Die restlichen Früchte blieben an den Pflanzen. Ich beobachtete die durchscheinenden Kerne und freute mich auf die Ernte.


Erst Ende September hängte ich die Pflanzen zum Nachtrocknen auf.
Überraschungseffekt garantiert!
Im Oktober war es endlich so weit: Ich pflückte die Hülsen vom getrockneten Bohnenlaub und begann sie zu öffnen.
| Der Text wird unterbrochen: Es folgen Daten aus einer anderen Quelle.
-- ==== Sys2Proof/Safety.lean ====
section
/-! DEFINITION. The terms claims are stated in: what counts as a safe state, the invariants the spec states of reachable
states, and the spec's procedures said as relations instead of computations. -/

namespace Sys2Proof.Machine

/-- "no fault recorded" (60_exceptions.md R181): the premise of the claims about the VTD unit. -/
abbrev State.noFault (s : State) : Prop := s.vtd.phase ≠ .faulted

/-! ### Invariants -/

/-- The stores are in canonical form and list only indices the spec gives them (20_memory.md R60, log 6). -/
abbrev Fcc.storesCanonical (f : Fcc) : Prop :=
  f.rxbuf.wf ∧ f.rxbuf.inRange ∧ ∀ c ∈ f.cache, c.data.wf ∧ c.data.inRange

/-- The cache invariants of 10_state.md R28 (a), (b), (c) with the shape of R26 and R27: one entry per index, lengths of at
most 127, `cwr` in range, the valid entries those inserted so far, every valid entry a frame that fails the check; and
in `HW` mode an empty cache (40_fcc_commands.md R106 (a)). -/
abbrev Fcc.cacheInv (p : Params) (f : Fcc) : Prop :=
  f.cache.length = p.cacheDepth
  ∧ f.cwr < p.cacheDepth
  ∧ (∀ c ∈ f.cache, c.len.toNat ≤ Config.maxLen)
  ∧ ((∀ e < p.cacheDepth, (f.entry e).valid = true)
      ∨ (∀ e < p.cacheDepth, (f.entry e).valid = decide (e < f.cwr)))
  ∧ (∀ e < p.cacheDepth, (f.entry e).valid = true → crcOk p.frameCheck (f.entry e).frame = false)
  ∧ (p.crcMode = .hw → f.cwr = 0 ∧ ∀ e < p.cacheDepth, (f.entry e).valid = false)

/-- The result registers of 10_state.md R25: reserved bits 0; `crc_pass = 1` exactly for `PASS_DIRECT` and
`PASS_COMBINED`; verdicts 6 and 7 never; `combo`, `FCPOS`, `FCENT` 0 unless `PASS_COMBINED`, and then `p1 < p2 < len`. -/
abbrev Fcc.resultInv (f : Fcc) : Prop :=
  f.fcres.extractLsb' 6 2 = 0
  ∧ (fcresPass f.fcres = true ↔ fcresVerdict f.fcres = 1 ∨ fcresVerdict f.fcres = 2)
  ∧ fcresVerdict f.fcres ≠ 6 ∧ fcresVerdict f.fcres ≠ 7
  ∧ (fcresVerdict f.fcres ≠ 2 → f.fcres.extractLsb' 4 2 = 0 ∧ f.fcpos = 0 ∧ f.fcent = 0)
  ∧ (fcresVerdict f.fcres = 2 →
      f.fcpos.extractLsb' 0 8 < f.fcpos.extractLsb' 8 8
      ∧ f.fcpos.extractLsb' 8 8 < f.fcres.extractLsb' 8 8
      ∧ (f.fcres.extractLsb' 8 8).toNat ≤ Config.maxLen)
  ∧ f.fcpos.getLsbD 7 = false ∧ f.fcpos.getLsbD 15 = false ∧ f.fcent.extractLsb' 6 10 = 0

/-- The VTD unit's invariants: 41_vtd_commands.md R165 (a), (b), (d), (g), at most one bit of `flt` (60_exceptions.md R176 (d));
and what follows with them: an armed timer or an open handler means that `next` was written, an outstanding callback is
an assigned one, and a PERIOD timer that is not armed has period 0 (R151 (g), 70_reset_and_hazards.md R222). R165 (d) is the
last clause: only the PERIOD timer's late fire, or its stale fire, can have moved `cmp[next]` away from `now`. (R165 (c),
that `next` is 0, 1 or 2, is in its type.) -/
abbrev Vtd.inv (v : Vtd) : Prop :=
  v.now = v.hwcmp
  ∧ v.nextv = v.hwie
  ∧ (v.flt = 0 ↔ v.phase ≠ .faulted)
  ∧ (v.flt = 0 ∨ v.flt = 1 ∨ v.flt = 2)
  ∧ (v.slot.armed = true ∨ v.period.armed = true ∨ v.offset.armed = true → v.nextv = true)
  ∧ (v.phase = .cbFirst ∨ v.phase = .cbLate → v.nextv = true ∧ (v.timer v.cur).cbv = true)
  ∧ (v.period.armed = false → v.period.dly = 0)
  ∧ (v.nextv = true →
      (v.timer v.next).cmp = v.now
      ∨ (v.next = .period ∧ (v.phase = .cbLate ∨ v.phase = .faulted ∨ v.period.armed = false)))

/-- Everything above together, with parameters in the ranges of 00_scope.md R6. -/
abbrev State.inv (s : State) : Prop :=
  s.cfg.wf ∧ s.fcc.storesCanonical ∧ s.fcc.cacheInv s.cfg ∧ s.fcc.resultInv ∧ s.vtd.inv

/-! ### `Reschedule()` as a relation (41_vtd_commands.md R140) -/

/-- The forward distance of timer `i` from the theoretical current time. -/
abbrev Vtd.distance (v : Vtd) (i : Timer) : Reg16 := dist16 (v.timer i).cmp v.now

/-- Timer `i` is the armed timer with minimum distance, tie-broken by lowest index. -/
abbrev Vtd.IsNearest (v : Vtd) (i : Timer) : Prop :=
  (v.timer i).armed = true
  ∧ ∀ j, (v.timer j).armed = true →
      v.distance i ≤ v.distance j ∧ (v.distance i = v.distance j → i.code ≤ j.code)

/-- What `Reschedule()` may do to a unit `v`: leave `w`, return `(found, d)` and emit `o`. -/
abbrev Vtd.ReschedulesTo (v w : Vtd) (found : Bool) (d : Reg16) (o : List Output) : Prop :=
  ((∀ i, (v.timer i).armed = false) ∧ w = v ∧ found = false ∧ d = 0xFFFF ∧ o = [])
  ∨ ∃ i, v.IsNearest i
      ∧ w = { v with hwcmp := (v.timer i).cmp, hwie := true, now := (v.timer i).cmp, next := i, nextv := true }
      ∧ found = true ∧ d = v.distance i ∧ o = [.cmpwr (v.timer i).cmp]

/-- What `FireBookkeeping(i)` does to a unit `v` (41_vtd_commands.md R141): a one-shot timer is disarmed; the periodic timer
anchors and moves on by its period. -/
abbrev Vtd.BookkeepsTo (v w : Vtd) (i : Timer) : Prop :=
  (i = .slot → w = { v with slot := { v.slot with armed := false } })
  ∧ (i = .period → w = { v with prev := v.period.cmp
                                period := { v.period with cmp := v.period.cmp + v.period.dly } })
  ∧ (i = .offset → w = { v with offset := { v.offset with armed := false } })

/-! ### The search and the trials of `FC_VAL` as relations (40_fcc_commands.md R103, R104) -/

/-- The entry and the frame differ at exactly the two positions `p1 < p2`. -/
abbrev CacheEntry.DiffersAt (c : CacheEntry) (n : List Byte) (p1 p2 : Nat) : Prop :=
  p1 < p2 ∧ p2 < n.length
  ∧ ∀ j < n.length, Memory.read c.data j ≠ n.getD j 0 ↔ j = p1 ∨ j = p2

/-- `t` is the trial frame `T_k` of R104. -/
abbrev CacheEntry.IsTrial (c : CacheEntry) (n : List Byte) (p1 p2 : Nat) (k : BitVec 2) (t : List Byte) : Prop :=
  t.length = n.length
  ∧ ∀ j < n.length,
      t.getD j 0 =
        if (j = p1 ∧ k.getLsbD 0 = true) ∨ (j = p2 ∧ k.getLsbD 1 = true) then Memory.read c.data j else n.getD j 0

/-- Entry `e` is a candidate with exactly two differences and at least one validating trial. -/
abbrev Fcc.Combinable (f : Fcc) (p : Params) (n : List Byte) (e : Nat) : Prop :=
  e < p.cacheDepth ∧ (f.entry e).valid = true ∧ (f.entry e).len.toNat = n.length
  ∧ ∃ p1 p2 k t, (f.entry e).DiffersAt n p1 p2 ∧ k ∈ p.comboOrder ∧ (f.entry e).IsTrial n p1 p2 k t
      ∧ crcOk p.frameCheck t = true

/-! ### Outputs -/

/-- The output is a response word. -/
def Output.isResp : Output → Bool
  | .resp _ => true
  | .fire _ _ => false
  | .cmpwr _ => false

/-- The output is a `FIRE`. -/
def Output.isFire : Output → Bool
  | .resp _ => false
  | .fire _ _ => true
  | .cmpwr _ => false

/-- The oldest input offered is `RESET`. -/
abbrev State.offersReset (s : State) : Prop := ∃ c rest, s.inputs = ⟨.reset, c⟩ :: rest

/-- The oldest input offered is `IRQ`. -/
abbrev State.offersIrq (s : State) : Prop := ∃ c rest, s.inputs = ⟨.irq, c⟩ :: rest

/-- The oldest input offered is a word that is the command `i`. -/
abbrev State.offersCommand (s : State) (i : Instr) : Prop :=
  ∃ w c rest, s.inputs = ⟨.cmd w, c⟩ :: rest ∧ decode w = .ok i

/-- The status field of a response word, `r[31:28]` (30_encoding.md R83). -/
abbrev respStatus (r : Word32) : BitVec 4 := r.extractLsb' 28 4

end Sys2Proof.Machine
end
Nicht alle waren so gut gewachsen und so wunderbar gefüllt wie die erste mit neun Kernen. Ich begann zu rechnen: Aus zwölf Samenkernen waren sieben Pflanzen gewachsen, die wiederum fünfundsechzig Hülsen hervorbrachten – wie viele neue Samenkerne würden das wohl werden?
222 bildhübsche Naturwunder!

Hier ist das Ergebnis!
Ja genau, es sind 222 Bohnenkerne und wenn ich den Inhalt der drei Bohnen, die ich essen durfte, dazu zähle, waren es sogar 250!
Das spornt doch zum Weitermachen an!
Einer der Kerne hatte schon einen winzigen Keim, als ich ihn aus der Hülle nahm. Das verlockte mich zum nächsten Experiment:
Ich legte ihn in einen Blumentopf, den ich ans Fenster stellte, und siehe da: Nach wenigen Tagen entstand eine neue Pflanze, die blühte und tatsächlich Früchte trug.
Einige blieben ganz klein, aber eine wuchs lang und schlank wie ihre Vorgängerinnen im Garten. Und in ihrem Inneren sind ganz genau sieben kleine Kerne zu erkennen.
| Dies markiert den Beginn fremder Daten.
-- ==== Sys2Proof/Certificates/Slice0/Obligations.lean ====
section
/-! DEFINITION. The statements for the provers, file by file of spec/. In all of them the parameters of the block
(00_scope.md R6) are whatever the state's `cfg` says. The list of offered inputs, the counter value that comes with an
input and the list of outputs are the model's form of R8, R9 and R10 (log 1, 2, 3). -/

open Sys2Proof Sys2Proof.Machine

/-! ### 30_encoding.md -/

/-- Decoding the word of a command gives the command back: no operand bit is dropped (R81, R82, R84, R85). -/
def Obligations.DecodeEncodeRoundTrip : Prop :=
  ∀ i : Instr, decode (encode i) = .ok i

/-- A legal word is the word of the command it decodes to: "There are no hint encodings, no encodings that execute as
another command" (R87). -/
def Obligations.DecodedWordIsTheCommandsWord : Prop :=
  ∀ (w : Word32) (i : Instr), decode w = .ok i → encode i = w

/-- "`match` and `mask` are such that a word `w` is the command exactly when `w AND mask = match`" (R85), and a word that
matches no row is rejected (R87). -/
def Obligations.DecodeFollowsTheOpcodeMap : Prop :=
  (∀ (w : Word32), ∀ row ∈ opcodeMap,
    (w &&& row.mask = row.value ↔ ∃ i, decode w = .ok i ∧ i.mnemonic = row.mnemonic))
  ∧ ∀ w : Word32, (∀ row ∈ opcodeMap, w &&& row.mask ≠ row.value) ↔ ∃ e, decode w = .error e

/-- Words of the spec's own examples (40_fcc_commands.md R107; 41_vtd_commands.md R130, R151; 95_test_vectors.md V13, V21, V24,
V37) decode by 30_encoding.md R84 and R85 to the commands they are written for, or are illegal by R87 (V21). -/
def Obligations.WordsOfTheExamplesDecode : Prop :=
  decode 0x02200000 = .ok (.rdreg 0x20)
  ∧ decode 0x10030055 = .ok (.fcLd 3 0x55)
  ∧ decode 0x117E0000 = .ok (.fcRd 126)
  ∧ decode 0x12FF0001 = .ok (.fcVal 255 true)
  ∧ decode 0x2200BEEF = .ok (.vtSetcbOffset 0xBEEF)
  ∧ decode 0x2400FFF0 = .ok (.vtArmSlot 0xFFF0)
  ∧ decode 0x29000000 = .ok .vtCancelPeriod
  ∧ decode 0x2C000000 = .ok .vtCbret
  ∧ decode 0x10030155 = .error .reservedBitSet
  ∧ decode 0x2B000000 = .error .unknownOpcode

/-- When the oldest input offered is a word that decodes to `i`, the step is `exec i` of the state with that input taken
from the list and its counter value on the counter input (00_scope.md R8, R10). -/
def Obligations.StepRunsTheDecodedCommand : Prop :=
  ∀ (s : State) (w : Word32) (c : Reg16) (rest : List Input) (i : Instr),
    s.inputs = ⟨.cmd w, c⟩ :: rest → decode w = .ok i → step s = exec i { s with inputs := rest, cnt := c }

/-- The model's choice of log 1 for how a command reaches the block: `withFetchWord` puts a word in front of the offered inputs
with the counter input as it stands, and the very next step runs it in the state as it is. -/
def Obligations.PresentedWordRunsNext : Prop :=
  ∀ (s : State) (w : Nat) (i : Instr),
    decode (BitVec.ofNat 32 w) = .ok i → step (s.withFetchWord 32 w) = exec i s

/-- The checks on a command word, their order, their responses, that none of them changes the state, and that a word that
passes them executes (R88): answered `OK`, or `FAULT_NOW` for `VT_CBRET`. -/
def Obligations.CommandChecksInOrder : Prop :=
  ∀ (s : State) (w : Word32) (c : Reg16) (rest : List Input), s.inputs = ⟨.cmd w, c⟩ :: rest →
    let s0 : State := { s with inputs := rest, cnt := c }
    let answers (r : Word32) : Prop := step s = .next { s0 with outs := s.outs ++ [.resp r] }
    ((∀ row ∈ opcodeMap, w &&& row.mask ≠ row.value) → answers 0x10000000)
    ∧ ∀ i : Instr, decode w = .ok i →
      (i.isVt = true ∧ s.vtd.phase = .faulted → answers 0xF0000000)
      ∧ (i.wellFormed s.cfg.cacheDepth = false → answers 0x20000000)
      ∧ (i = .vtCbret ∧ s.vtd.phase = .idle → answers 0x30000000)
      ∧ (¬ (i.isVt = true ∧ s.vtd.phase = .faulted) → i.wellFormed s.cfg.cacheDepth = true →
          (i = .vtCbret → s.vtd.phase = .cbFirst ∨ s.vtd.phase = .cbLate) →
          step s = exec i s0
          ∧ ∃ t o r, step s = .next t ∧ t.outs = s.outs ++ o ++ [.resp r]
              ∧ (respStatus r = 0x0 ∨ (i = .vtCbret ∧ respStatus r = 0xE)))

/-- Every command is answered by exactly one response word, its last output, with a status of R83; no other input is
answered (00_scope.md R9). -/
def Obligations.EachCommandIsAnsweredOnce : Prop :=
  ∀ s t : State, step s = .next t →
    ∃ o, t.outs = s.outs ++ o
      ∧ (∀ w c rest, s.inputs = ⟨.cmd w, c⟩ :: rest →
          ∃ o' r, o = o' ++ [.resp r] ∧ (∀ x ∈ o', x.isResp = false)
            ∧ respStatus r ∈ [0x0, 0x1, 0x2, 0x3, 0xE, 0xF])
      ∧ ((∀ w c rest, s.inputs ≠ ⟨.cmd w, c⟩ :: rest) → ∀ x ∈ o, x.isResp = false)

/-! ### 70_reset_and_hazards.md and the reset values of 10_state.md -/

/-- `RESET`, in any state, puts every element of both units to zero, keeps the parameters and emits nothing (10_state.md
R48). -/
def Obligations.ResetPutsEveryElementToZero : Prop :=
  ∀ (s : State) (c : Reg16) (rest : List Input), s.inputs = ⟨.reset, c⟩ :: rest →
    ∃ t : State, step s = .next t
      ∧ t.cfg = s.cfg ∧ t.inputs = rest ∧ t.outs = s.outs
      ∧ (∀ j, Memory.read t.fcc.rxbuf j = 0)
      ∧ t.fcc.fcres = 0 ∧ t.fcc.fcpos = 0 ∧ t.fcc.fcent = 0
      ∧ t.fcc.cache.length = s.cfg.cacheDepth
      ∧ (∀ e, (t.fcc.entry e).valid = false ∧ (t.fcc.entry e).len = 0
            ∧ ∀ j, Memory.read (t.fcc.entry e).data j = 0)
      ∧ t.fcc.cwr = 0
      ∧ (∀ i, (t.vtd.timer i).armed = false ∧ (t.vtd.timer i).cmp = 0 ∧ (t.vtd.timer i).dly = 0
            ∧ (t.vtd.timer i).cb = 0 ∧ (t.vtd.timer i).cbv = false)
      ∧ t.vtd.prev = 0 ∧ t.vtd.now = 0 ∧ t.vtd.hwcmp = 0 ∧ t.vtd.hwie = false
      ∧ t.vtd.next = .slot ∧ t.vtd.nextv = false ∧ t.vtd.late = 0
      ∧ t.vtd.phase = .idle ∧ t.vtd.cur = .slot ∧ t.vtd.tentry = 0 ∧ t.vtd.hdist = 0 ∧ t.vtd.flt = 0

/-- The state after `RESET` meets every invariant of Safety.lean, for all parameters in the ranges of R6. That
`State.reset` has the defaults of R6 is the model's choice (log 4). -/
def Obligations.ResetStateMeetsTheInvariants : Prop :=
  (∀ p : Params, p.wf → (State.resetWith p).inv) ∧ State.reset.inv

/-- "It is ... the only way to clear `late`, `nextv`, `hwie`, `cbv[i]` and `cvalid[e]`" (70_reset_and_hazards.md R210): what
the valid and enable bits are concerned; `late` has a statement of its own. -/
def Obligations.OnlyResetClearsTheValidBits : Prop :=
  ∀ s t : State, step s = .next t → ¬ s.offersReset →
    (s.vtd.nextv = true → t.vtd.nextv = true)
    ∧ (s.vtd.hwie = true → t.vtd.hwie = true)
    ∧ (∀ i, (s.vtd.timer i).cbv = true → (t.vtd.timer i).cbv = true)
    ∧ ∀ e, (s.fcc.entry e).valid = true → (t.fcc.entry e).valid = true

/-! ### Invariants that every step keeps -/

/-- Every step keeps the invariants of the VTD unit: 41_vtd_commands.md R165 (a), (b), (d) and (g), and what goes with them (the
list is at `Vtd.inv`; (c) is in the type of `next`, and (e) and (f) have statements of their own). -/
def Obligations.StepKeepsTheTimerInvariants : Prop :=
  ∀ s t : State, s.vtd.inv → step s = .next t → t.vtd.inv

/-- Every step keeps the cache invariants (10_state.md R28 (a), (b), (c)), whatever function `CrcOk` is. -/
def Obligations.StepKeepsTheCacheInvariants : Prop :=
  ∀ s t : State, s.cfg.wf → s.fcc.storesCanonical → s.fcc.cacheInv s.cfg → step s = .next t → t.fcc.cacheInv t.cfg

/-- Every step keeps the byte stores in canonical form and within the indices of 20_memory.md R60. The form is the model's
choice (log 6). -/
def Obligations.StepKeepsTheStoresCanonical : Prop :=
  ∀ s t : State, s.fcc.storesCanonical → step s = .next t → t.fcc.storesCanonical

/-- Every step keeps the layout and the invariant of the result registers (10_state.md R25). -/
def Obligations.StepKeepsTheResultRegisters : Prop :=
  ∀ s t : State, s.fcc.resultInv → step s = .next t → t.fcc.resultInv

/-- No step changes the parameters: "there is no command that writes it" (00_scope.md R6), and "not changed by `RESET`"
(10_state.md R48). -/
def Obligations.StepKeepsTheParameters : Prop :=
  ∀ s t : State, step s = .next t → t.cfg = s.cfg

/-! ### 10_state.md: the register map, and RDREG -/

/-- `RDREG` of every number of the table of R45 answers the register of that number and changes nothing; of every other
number `E_RANGE`. (`VTSTAT` has a statement of its own.) -/
def Obligations.RdregReadsTheRegisterMap : Prop :=
  ∀ s : State,
    let answers (rn : BitVec 8) (r : Word32) : Prop :=
      exec (.rdreg rn) s = .next { s with outs := s.outs ++ [.resp r] }
    let reads (rn : BitVec 8) (v : Reg16) : Prop := answers rn (v.setWidth 32)
    (reads 0x00 s.fcc.fcres ∧ reads 0x01 s.fcc.fcpos ∧ reads 0x02 s.fcc.fcent)
    ∧ (s.fcc.cwr < 64 → reads 0x03 (BitVec.ofNat 16 s.fcc.cwr))
    ∧ (reads 0x10 s.vtd.slot.cmp ∧ reads 0x11 s.vtd.period.cmp ∧ reads 0x12 s.vtd.offset.cmp)
    ∧ (reads 0x14 s.vtd.slot.dly ∧ reads 0x15 s.vtd.period.dly ∧ reads 0x16 s.vtd.offset.dly)
    ∧ (reads 0x18 s.vtd.slot.cb ∧ reads 0x19 s.vtd.period.cb ∧ reads 0x1A s.vtd.offset.cb)
    ∧ (reads 0x1C s.vtd.prev ∧ reads 0x1D s.vtd.now ∧ reads 0x1E s.vtd.hwcmp ∧ reads 0x1F s.vtd.late)
    ∧ (reads 0x21 s.vtd.tentry ∧ reads 0x22 s.vtd.hdist ∧ reads 0x23 s.vtd.flt)
    ∧ (∀ e < s.cfg.cacheDepth, e < 64 →
        reads (BitVec.ofNat 8 (0x40 + e)) (BitVec.ofBool (s.fcc.entry e).valid ++ 0#7 ++ (s.fcc.entry e).len))
    ∧ ∀ rn : BitVec 8,
        (0x04 ≤ rn.toNat ∧ rn.toNat ≤ 0x0F) ∨ rn = 0x13 ∨ rn = 0x17 ∨ rn = 0x1B
          ∨ (0x24 ≤ rn.toNat ∧ rn.toNat ≤ 0x3F) ∨ 0x40 + s.cfg.cacheDepth ≤ rn.toNat →
        answers rn 0x20000000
*Wie wird man Bohnenpate / Bohnenpatin?
Um eine Bohnenpatenschaft für den VEN zu übernehmen, verspricht man, 12 Bohnenkerne im Frühjahr zu pflanzen und darauf zu achten, dass keine anderen Bohnensorten in unmittelbarer Nähe stehen, damit sich die Sorten nicht durchkreuzen. Man kümmert sich um die Pflanzen, dokumentiert das Wachstum, erntet schließlich die Bohnen und gibt sie (bis auf einen kleinen Eigenanteil) wieder an den VEN zurück, damit sie von anderen Pat*innen weiter vermehrt werden können. So gelingt es, alte Bohnensorten zu erhalten und sich von großen Saatgutherstellern unabhängig zu machen.
Die Autorin
Regina Hartmann

Mein Name ist Regina Hartmann. Ich wohne seit vielen Jahren auf dem Land in Esenshammergroden. Ich lege Wert auf die Qualität von Lebensmitteln und habe deshalb einen Gemüsegarten für mich und die Familie. Ich versuche, möglichst plastikfrei zu leben und wann immer es geht, regional einzukaufen.